OK, the data is in! Three hundred respondents and analysis that took me multiple weeks and resulted in a summary deck of nearly 200 slides. And that's just the summary deck.

But I promise a much more focused exploration of the "IT analytic universe," one that's all digestible within 45 minutes (including Q&A), with the upcoming EMA webinar on October 10.

The goal of the research was to look at how advanced IT analytics (AIA) — or EMA's term for primarily what today is best known as "AIOps" — is being deployed, as mentioned in a prior APMdigest blog.

We asked what contributes to its success in terms of technology, process and best practices, organizational ownership, and functional priorities.

We also wanted to map how AIOps, or IT operations analytics, was being deployed in the context with other analytic technologies, such as big data, as well as more niche areas such as security-specific analytics, end-user-experience analytics, change management analytics, and capacity analytics.

We asked these questions to a respondent base that was about 2/3 North America, 1/3 Europe (England, Germany and France), across a wide range of roles.
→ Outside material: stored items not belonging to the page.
/-- KEY_SESSION (R514): the reply goes out under the current key, and KeyUpdate follows it. -/
def opKeySession : OpInfo :=
  { op := 0x0801, need := .any, svc := .any,
    commit := fun c s => (s.modAssoc c.key (fun a => { a with kuDue := true }), c.ok) }

/-! ### Migration (R518, R519) -/

/-- Steps 1 and 2 of a migration to the m_k of a staged set. -/
def startMigration (target : Meas) (s : State) : State :=
  (s.fl (fun f => { f with st := 2, migr := some ⟨target, false⟩, migrDone := 0 })).owner 0x0803 [tCode 0, tCount 0]

/-- Step 3 on one entry: it gets a new generation unless its workspace copy fails to unwrap. -/
def rewrapOne (target : Meas) (acc : State × Nat) (k : Nat) : State × Nat :=
  let (s, n) := acc
  match tget s.flt.reg k with
  | none => (s, n)
  | some b =>
    let v := k / 2 ^ 32
    let no := k % 2 ^ 32
    if s.unwraps v no b then
      (s.fl (fun f => { f with reg := tmod f.reg k (fun b => { b with gens := if b.gens.contains target then b.gens else b.gens ++ [target] }) }), n + 1)
    else (if b.loc.isSome && b.gens.contains s.flt.mK then markStale v no s else s, n)

/-- KEY_MIGRATION_COMPLETE: step 3 has re-wrapped the registry, and step 4 reports the set ready (R518). -/
def completeMigration (s : State) : State :=
  match s.flt.migr with
  | some g =>
    if g.done then s
    else
      let (s, n) := (s.flt.reg.map (·.1)).foldl (rewrapOne g.target) (s, 0)
      let n := n + s.modBlobs
      (s.fl (fun f => { f with
        migr := some { g with done := true }, migrDone := n, modGens := if f.modGens.contains g.target then f.modGens else f.modGens ++ [g.target] })).owner 0x0803
        [tCode 1, tCount n]
  | none => s

/-- KEY_MIGRATION_COMPLETE. -/
def execKeyMigrationComplete (s : State) : Outcome := done s (fun s => guardS s.flintOn completeMigration s)

/-- Keep one generation of every blob and erase the other (R518 step 6, R519). -/
def keepGen (m : Meas) (s : State) : State :=
  s.fl (fun f => { f with reg := tmap f.reg (fun _ b => { b with gens := b.gens.filter (· == m) }), modGens := f.modGens.filter (· == m) })

/-- An update that is abandoned or reverted before step 6: the new generation goes (R519). -/
def abandonMigration (s : State) : State :=
  match s.flt.migr with
  | none => s
  | some _ =>
    let n := s.flt.migrDone
    let s := keepGen s.flt.mK (s.fl (fun f => { f with migr := none, st := 1 }))
    (s.setFlag aFltFlags 4).owner 0x0803 [tCode 2, tCount n]

/-- Step 5: from the handover beat Flint unwraps under the new m_k only; the registered workspace copies hold the new generation (log 30). -/
def handoverKeys (s : State) : State :=
  match s.flt.migr with
  | none => s
  | some g =>
    let s := s.fl (fun f => { f with mK := g.target })
    s.flt.reg.foldl (fun s e => match e.2.loc with
      | some off => if !e.2.stale && e.2.gens.contains g.target then wsPut (e.1 / 2 ^ 32) off (blobBytes (e.1 / 2 ^ 32) (e.1 % 2 ^ 32) e.2 g.target) s else s
      | none => s) s

/-- Step 6: the new image has completed its first frame in service. -/
def finishMigration (s : State) : State :=
  match s.flt.migr with
  | none => s
  | some _ => keepGen s.flt.mK (s.fl (fun f => { f with migr := none, st := 1 }))

/-! ### Fuses (R516, R517) -/

/-- Value of a fuse bank. -/
def State.fuse (s : State) (bank : Nat) : Nat := tgetD s.flt.fuses bank 0

/-- Image class of a bank. -/
def bankClass (bank : Nat) : Nat := if bank = 2 then 3 else bank

/-- The security version that the main manifest assigns to a Geode firmware (R517, R529). -/
def State.geoSvn (s : State) (fw : Nat) : Option Nat := (s.mainManifest.find? (fun e => e.kind == 3 && e.lo ≤ fw && fw ≤ e.hi)).map (·.extra)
We got a solid IT executive presence, along with technical stakeholders such as data scientists, security-related stakeholders, and operational and IT service management (ITSM) stakeholders.

So what did we find?

Without giving away the heart and soul of the webinar, which will give you data to draw your own conclusions, here are seven of my own personal takeaways, some of which frankly surprised me.

1. AIOps is winning strategy

AIOps was the overall the winning strategy. While AIOps was not the most pervasive technology associated with advanced IT analytics in our research (big data led as the most prevalent before quotas), it was the most effective and pervasively advanced.

Indeed, AIOps showed the highest success rates, the greatest likelihood of supporting DevOps, IoT and AI bots, and led in use case capabilities as well.

2. AIA are eclectic in use case

Advanced IT analytics are eclectic in use case and becoming more so. Overall support for DevOps, IoT, AI bots, and multiple use cases including end-user experience, security, capacity analytics, cost-related optimization, show increasing diversity in need and value.

The implications of this are significant. AIOps and AIA more broadly are evolving as platform investments rather than niche solutions. This means that the data consumed and applied can be leveraged in multiple ways, bringing added benefits to the investment, while also helping to more effectively unify various roles, organizations and stakeholders across IT.

3. AI bots and automation

AI bots and automation are not a separate world from AIOps and AIA. The strong and perhaps surprising correlation between AI bots in use, AI bots as a sign of overall analytics success, and AI bot integrations into broader analytic directions all indicate that the AIOps "market" and the AI bots "market" should not be viewed in isolation.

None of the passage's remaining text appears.